A Study to Compare Two Surgical Procedures in Individuals with BRCA1 Mutations to Assess Reduced Risk of Ovarian Cancer

Status
Active
Cancer Type
Ovarian Cancer
Trial Phase
Eligibility
35 - 50 Years, Female
Study Type
Prevention
NCD ID
NCT04251052
Protocol IDs
NRG-CC008 (primary)
NRG-CC008
NRG-CC008
NCI-2019-07791
Study Sponsor
NRG Oncology

Summary

This clinical trial evaluates how well two surgical procedures (bilateral salpingectomy and bilateral salpingo-oophorectomy) work in reducing the risk of ovarian cancer for individuals with BRCA1 mutations. Bilateral salpingectomy involves the surgical removal of fallopian tubes, and bilateral salpingo-oophorectomy involves the surgical removal of both the fallopian tubes and ovaries. This study may help doctors determine if the two surgical procedures are nearly the same for ovarian cancer risk reduction for women with BRCA1 mutations.

Objectives

PRIMARY OBJECTIVE:
I. To compare the non-inferiority of bilateral salpingectomy (BLS) with delayed oophorectomy to bilateral salpingo-oophorectomy (BSO) to reduce the risk of ovarian cancer among individuals with deleterious BRCA1 germline mutations.

SECONDARY OBJECTIVES:
I. To prospectively assess estrogen deprivation symptoms in pre-menopausal BLS patients as measured by the Functional Assessment of Cancer Therapy - Endocrine Symptom (FACT-ES) subscale compared to pre-menopausal patients in the BSO arm.
II. To determine if health-related quality of life (QOL) (FACT) is negatively impacted by menopausal symptoms (menopausal symptom checklist-Menopausal Symptom Checklist [MSCL]) and sexual dysfunction (Female Sexual Function Index [FSFI]) in pre-menopausal patients who have undergone BLS, in comparison to normative data (MSCL/FACT-ES) and data from pre-menopausal BSO patients.
III. To determine if health-related QOL (FACT) is negatively impacted by cancer distress (Impact of Event Scale [IES]) in individuals who have undergone BLS, in comparison to BSO patients.
IV. To assess medical decision making, as measured by the Shared Decision Making Questionnaire (SDM-Q-9) and Decision Regret Scale (DRS), and determine factors associated with the risk of reducing surgical treatment choice.
V. To assess adverse events, graded using Common Terminology Criteria for Adverse Events (CTCAE) version (v)5.0.

EXPLORATORY OBJECTIVES:
I. Sexual dysfunction, as measured by selected Patient-Reported Outcomes Measurement Information System (PROMIS) screener and external sexual function items (pre-menopausal patients).
II. To estimate the cost-effectiveness of BLS compared to BSO for ovarian cancer risk reduction.
III. To assess medical decision making, as measured by the Risk-Reducing Medical Decision Making (RR-MDM) survey, a targeted set of questions on risk reducing surgical treatment choice.

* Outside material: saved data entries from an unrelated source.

-- ==== Sys2Proof/Machine/Ops.lean ====
section
/-! DEFINITION. The named operations over DMEM, the registers and the control registers, and fault entry and clearing
(spec/20_memory.md, spec/10_state.md, spec/60_exceptions.md). -/

namespace Sys2Proof.Machine

/-- The answer of a meaning. -/
abbrev Result := Host.Outcome State Fault Refusal

/-! Bytes of DMEM. -/

/-- What an address that is not listed reads as. DESIGN CHOICE (log 2), unsafe for claims about `State.reset` alone: the
power-on contents are unspecified (20_memory R72). -/
def Memory.unlisted : Byte := 0

/-- The byte at an address (20_memory R60, R66: a read changes nothing). -/
def Memory.read : Memory → Nat → Byte
  | [], _ => Memory.unlisted
  | c :: m, a => if c.1 = a then c.2 else Memory.read m a

/-- The memory with every entry for an address taken out. -/
def Memory.erase : Memory → Nat → Memory
  | [], _ => []
  | c :: m, a => if c.1 = a then Memory.erase m a else c :: Memory.erase m a

/-- The memory with an entry put before the first higher address. -/
def Memory.insert : Memory → Nat → Byte → Memory
  | [], a, b => [(a, b)]
  | c :: m, a, b => if a < c.1 then (a, b) :: c :: m else c :: Memory.insert m a b

/-- The memory with one byte written, canonical form kept: writing what an unlisted address reads as removes the entry. -/
def Memory.write (m : Memory) (a : Nat) (b : Byte) : Memory :=
  if b = Memory.unlisted then m.erase a else Memory.insert (m.erase a) a b

/-- The canonical form: addresses strictly rising, no entry equal to what an unlisted address reads as. -/
def Memory.wf : Memory → Bool
  | [] => true
  | c :: m => c.2 != Memory.unlisted && m.all (fun e => c.1 < e.1) && Memory.wf m

/-- n bytes from an address on, lowest address first. -/
def Memory.readBytes (m : Memory) (a : Nat) : Nat → List Byte
  | 0 => []
  | n + 1 => m.read a :: m.readBytes (a + 1) n

/-- Bytes written from an address on, lowest address first. -/
def Memory.writeBytes (m : Memory) (a : Nat) : List Byte → Memory
  | [] => m
  | b :: bs => (m.write a b).writeBytes (a + 1) bs

/-- The n-byte little-endian image of an integer: byte i is (v div 2^(8i)) mod 256 (20_memory R61). -/
def leBytes : Nat → Nat → List Byte
  | 0, _ => []
  | n + 1, v => BitVec.ofNat 8 v :: leBytes n (v / 256)

/-- The integer of a little-endian image: the sum of byte i times 2^(8i) (20_memory R61). -/
def ofLeBytes : List Byte → Nat
  | [] => 0
  | b :: bs => b.toNat + 256 * ofLeBytes bs

/-- The 32-byte image of a value: lo half first, each half little-endian (20_memory R62). -/
def valueBytes (v : Value) : List Byte := leBytes 32 v.toNat

/-- The 8-byte little-endian image of a scalar (20_memory R63). -/
def scalarBytes (x : Scalar) : List Byte := leBytes 8 x.toNat

/-- Is an access of n bytes at an address in range (20_memory R61)? Addresses are unbounded and never wrap. -/
def State.inRange (s : State) (a n : Nat) : Bool := a + n ≤ s.dmemSize

/-- `MemRead(a, n)` for an access in range (20_memory R61). -/
def State.memRead (s : State) (a n : Nat) : Nat := ofLeBytes (s.mem.readBytes a n)

/-- Bytes stored from an address on, for an access in range (20_memory R61). -/
def State.store (s : State) (a : Nat) (bs : List Byte) : State :=
  { s with mem := s.mem.writeBytes a bs }

/-- `MemByte(q)`, range-checked: the first needed byte outside DMEM is reported by its address (47_parse R250, 46_format R232). -/
def State.memByte (s : State) (q : Nat) : Except Nat Byte :=
  if q < s.dmemSize then .ok (s.mem.read q) else .error q

/-! Registers (10_state R23, R25): none is hardwired, none has an alias. -/

/-- `V[i]`. -/
def State.getV (s : State) (i : VReg) : Value := s.v[i.toNat]'i.isLt

/-- `V[i] <- v`. -/
def State.setV (s : State) (i : VReg) (w : Value) : State :=
  { s with v := s.v.set i.toNat w i.isLt }

/-- `X[i]`. -/
def State.getX (s : State) (i : XReg) : Scalar := s.x[i.toNat]'i.isLt

/-- `X[i] <- x`. -/
def State.setX (s : State) (i : XReg) (w : Scalar) : State :=
  { s with x := s.x.set i.toNat w i.isLt }

/-! Control registers. -/

/-- `CsrRead(c)` (49_control R290): the 64-bit value a read returns. -/
def State.csrRead (s : State) : Csr → Scalar
  | .cfg => BitVec.ofNat 64 s.dmemSize
  | .status => s.status.setWidth 64
  | .dpchar => s.dpchar.setWidth 64
  | .fmtctl => s.fmtctl.setWidth 64
  | .fmtwidth => s.fmtwidth.setWidth 64
  | .fmtprec => s.fmtprec.signExtend 64
  | .fault => s.fault.setWidth 64
  | .fcmd => s.fcmd.setWidth 64
  | .faddr => s.faddr

/-- What a write to FMTCTL stores: the five low bits, but SIGN = 3 stores SIGN = 0 (10_state R31). -/
def fmtctlStored (d : Scalar) : BitVec 5 :=
  if d.extractLsb' 0 2 = 3#2 then d.setWidth 5 &&& 0b11100#5 else d.setWidth 5

/-- What a write to FMTWIDTH stores: min(d, 2^31 - 1), d unsigned (10_state R32). -/
def fmtwidthStored (d : Scalar) : BitVec 31 := BitVec.ofNat 31 (min d.toNat (2 ^ 31 - 1))

/-- What a write to FMTPREC stores: -1 for a negative d, else min(d, 2^31 - 1) (10_state R33). -/
def fmtprecStored (d : Scalar) : BitVec 32 :=
  if d.toInt < 0 then -1 else BitVec.ofInt 32 (min d.toInt (2 ^ 31 - 1))

/-- A write to a control register under its write rule (49_control R291); a register commands may not write is left as it is. -/
def State.csrWrite (s : State) (c : Csr) (d : Scalar) : State :=
  match c with
  | .status => { s with status := d.setWidth 5 }
  | .dpchar => { s with dpchar := d.setWidth 8 }
  | .fmtctl => { s with fmtctl := fmtctlStored d }
  | .fmtwidth => { s with fmtwidth := fmtwidthStored d }
  | .fmtprec => { s with fmtprec := fmtprecStored d }
  | .cfg | .fault | .fcmd | .faddr => s

/-! Faults (60_exceptions R300 to R305). -/

/-- The fault causes (60_exceptions R300); MEM_RANGE carries the lowest address of the access outside DMEM. -/
inductive Trap where
  | illegalOpcode
  | illegalField
  | memRange (a : Nat)
  | divPrecond
  | fmtCapacity
deriving DecidableEq, Repr

/-- The code FAULT holds (60_exceptions R300). -/
def Trap.code : Trap → BitVec 8
  | .illegalOpcode => 1
  | .illegalField => 2
  | .memRange _ => 3
  | .divPrecond => 4
  | .fmtCapacity => 5

/-- The address FADDR holds: addr mod 2^64 for MEM_RANGE, 0 for any other cause (60_exceptions R302, 10_state R37). -/
def Trap.faddr : Trap → Scalar
  | .memRange a => BitVec.ofNat 64 a
  | .illegalOpcode | .illegalField | .divPrecond | .fmtCapacity => 0

/-- Fault entry for the command word w: FAULT, FCMD, FADDR and the run state, and nothing else (60_exceptions R302). -/
def State.raise (s : State) (w : Command) (t : Trap) : State :=
  { s with fault := t.code, fcmd := w, faddr := t.faddr, run := .faulted }

/-- The host's clearing of a fault, which is not a return: FAULT, FCMD, FADDR become 0 and FAULTED becomes IDLE
(60_exceptions R305, 10_state R35). -/
def State.clearFault (s : State) : State :=
  { s with fault := 0, fcmd := 0, faddr := 0,
           run := if s.run = .faulted then .idle else s.run }

/-- A command that faults: the fault entry is its next state (60_exceptions R301, R303). -/
def trap (i : Instr) (t : Trap) (s : State) : Result := .next (s.raise (encode i) t)

/-- The trap of an access whose lowest byte is at a (20_memory R61): FADDR receives max(a, DMEM_SIZE) mod 2^64. -/
def State.rangeTrap (s : State) (a : Nat) : Trap := .memRange (max a s.dmemSize)

/-- The trap of a word that is no command (30_encoding R86, R87). -/
def illegalTrap : IllegalWord → Trap
  | .opcode => .illegalOpcode
  | .field => .illegalField

/-! Reset. -/

/-- The RESET event (70_reset_and_hazards R340): every register and the run state at its reset value; DMEM, DMEM_SIZE and the
model's own fields are kept. -/
def State.applyReset (s : State) : State :=
  { State.powerOn s.dmemSize s.mem with host := s.host, replies := s.replies, freeIndex := s.freeIndex }

/-- n free bytes, the first numbered k (log 6). -/
def freeBytes (k : Nat) : Nat → List Byte
  | 0 => []
  | n + 1 => Config.freeByte k :: freeBytes (k + 1) n

/-- DMEM after a command that would have written n bytes at a was abandoned: each of them is any value
(20_memory R72, 70_reset_and_hazards R342). -/
def State.scramble (s : State) (a n : Nat) : State :=
  { s with mem := s.mem.writeBytes a (freeBytes s.freeIndex n), freeIndex := s.freeIndex + n }

end Sys2Proof.Machine
end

TRANSLATIONAL RESEARCH OBJECTIVE:
I. To bank tissue and blood biospecimens for future research.

OUTLINE: Patients choose between 1 of 2 groups.

GROUP I: Patients undergo bilateral salpingectomy. Patients may then undergo oophorectomy after initial surgery.

GROUP II: Patients undergo bilateral salpingo-oophorectomy.

Patients in both groups also undergo a pelvic or transvaginal ultrasound during screening and blood sample collection throughout the trial.

After completion of study, patients are followed up at 10-60 days, 6, 12, and 24 months, and then annually for up to 20 years.